The problem: Find the line with "that step; HEAD_DET" and the line with "DORMANT join the" in the entries below; output exactly those two lines, every line between them, and no others.

Recorded data:
====================

/-! ### The dock rail, waking, power (07, 11) -/

/-- R120, R121, R122, R138, R180, R182, R184, R186: a dock detect opens a session, ends a demand DOCKED and wakes the part; an undock
closes the session and any exchange and relocks the store, in DORMANT too (R143), and with the rest timer at 60 s enters STANDBY at
that step; HEAD_DET and WAKE_N wake from DORMANT, and SHELF
ignores them. That HEAD_DET_WAKE changes nothing in ACTIVE and STANDBY is the model's choice (log entry 3), and that events raised in
DORMANT join the event sets is DEDUCED (log entry 22). -/
def Obligations.DockAndWakeLines : Prop :=
  ∀ s : State, Settled s →
    (∀ strap, s.charge.stage = .undocked →
      ∃ t, exec (.dockDetect strap) s = .next t ∧
        t.charge.stage = (if holds s .stopCharge = true then .faulted else .negotiating) ∧
        t.charge.curGrant = 0 ∧ t.charge.voltGrant = 0 ∧ t.charge.cap = none ∧ t.charge.totalMs = 0 ∧
        t.charge.preMs = 0 ∧ t.charge.stageMs = 0 ∧ t.charge.holdAt = none ∧ t.charge.scanWait = true ∧
        t.charge.badFrames = 0 ∧ t.charge.resyncRequired = false ∧
        t.charge.dockTier = (if strap = true then 0 else 1) ∧ t.charge.fCharge = s.charge.fCharge ∧
        t.charge.icc = (if 500 ≤ s.account.cycleCount then 3200 else 4000) ∧
        t.suction.state = (if s.suction.state = .tripped then .tripped else .inhibited) ∧
        (men s = true → t.suction.demand = none ∧ men t = false ∧ t.suction.pSet = 0) ∧
        (∀ d, s.suction.demand = some d → men s = true → t.suction.lastEnd = .docked ∧ Raised .demandEnded s t) ∧
        headPwr t = false ∧ t.head.grant = 0 ∧ t.power.sleepDue = none ∧ t.bin = s.bin ∧ t.account = s.account ∧
        t.store = s.store ∧ t.tables = s.tables ∧ Raised .chargeStage s t ∧
        (s.power.mode ≠ .active → EnteredActive .dock s t) ∧
        (s.power.mode = .active →
          t.power.mode = .active ∧ OnlyChanges [.charge, .suction, .dirt, .head, .power, .ports] s t)) ∧
      (docked s = true →
        ∃ t, exec .undock s = .next t ∧
          t.charge = { s.charge with
            stage := .undocked, temp := false, curGrant := 0, voltGrant := 0, cap := none, termRun := 0,
            holdAt := none, badFrames := 0, resyncRequired := false, linkFlag := false, scanWait := false,
            balance := [], dockTier := 1, fCharge := 0 } ∧
          t.store = { s.store with locked := true } ∧
          t.bin = (if evacuating s = true then ⟨s.bin.f, s.bin.fFull, .idle, none, .aborted, .undocked⟩ else s.bin) ∧
          (evacuating s = true → Raised .evacState s t) ∧
          t.suction.state =
            (if s.suction.state = .inhibited ∧ s.suction.stop = false then
              (if 2000 ≤ s.suction.speed then .coast else .off)
            else s.suction.state) ∧
          t.suction.demand = s.suction.demand ∧ t.faults = s.faults ∧ t.account = s.account ∧
          Raised .chargeStage s t ∧
          (s.power.mode = .standby → t.power.mode = .standby ∧ t.power.dwellSince = some s.clock) ∧
          (s.power.mode = .active →
            ((s.power.restSince = none ∨ ∃ x, s.power.restSince = some x ∧ s.clock < x + 60000000) →
              t.power.mode = .active) ∧
              (∀ x, s.power.restSince = some x → x + 60000000 ≤ s.clock →
                t.power.restSince = some x ∧ EnteredStandby s t)) ∧
          (asleep s = true →
            OnlyChanges [.charge, .store, .bin, .suction, .power, .ports] s t ∧
              { t.power with restSince := s.power.restSince } = s.power)) ∧
      (s.power.mode = .dormant →
        (∀ level, level ≠ s.power.headSample →
          ∃ t, exec (.headDetWake level) s = .next t ∧ EnteredActive .head s t ∧
            OnlyChanges [.power, .scan, .budget, .faults, .head, .ports] s t) ∧
          (∃ t, exec .wakeN s = .next t ∧ EnteredActive .wake s t ∧
            OnlyChanges [.power, .scan, .budget, .faults, .head, .ports] s t)) ∧
      (s.power.mode = .shelf → exec .wakeN s = .next s ∧ ∀ level, exec (.headDetWake level) s = .next s) ∧
      (asleep s = false →
        exec .wakeN s =
            .next (if s.power.sleepDue.isSome = true then
              s.setPower { s.power with sleepDue := none, lastSleepEnd := .cancelled } else s) ∧
          ∀ level, exec (.headDetWake level) s = .next s)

====================

Problem solution:
that step; HEAD_DET and WAKE_N wake from DORMANT, and SHELF
ignores them. That HEAD_DET_WAKE changes nothing in ACTIVE and STANDBY is the model's choice (log entry 3), and that events raised in
DORMANT join the event sets is DEDUCED (log entry 22). -/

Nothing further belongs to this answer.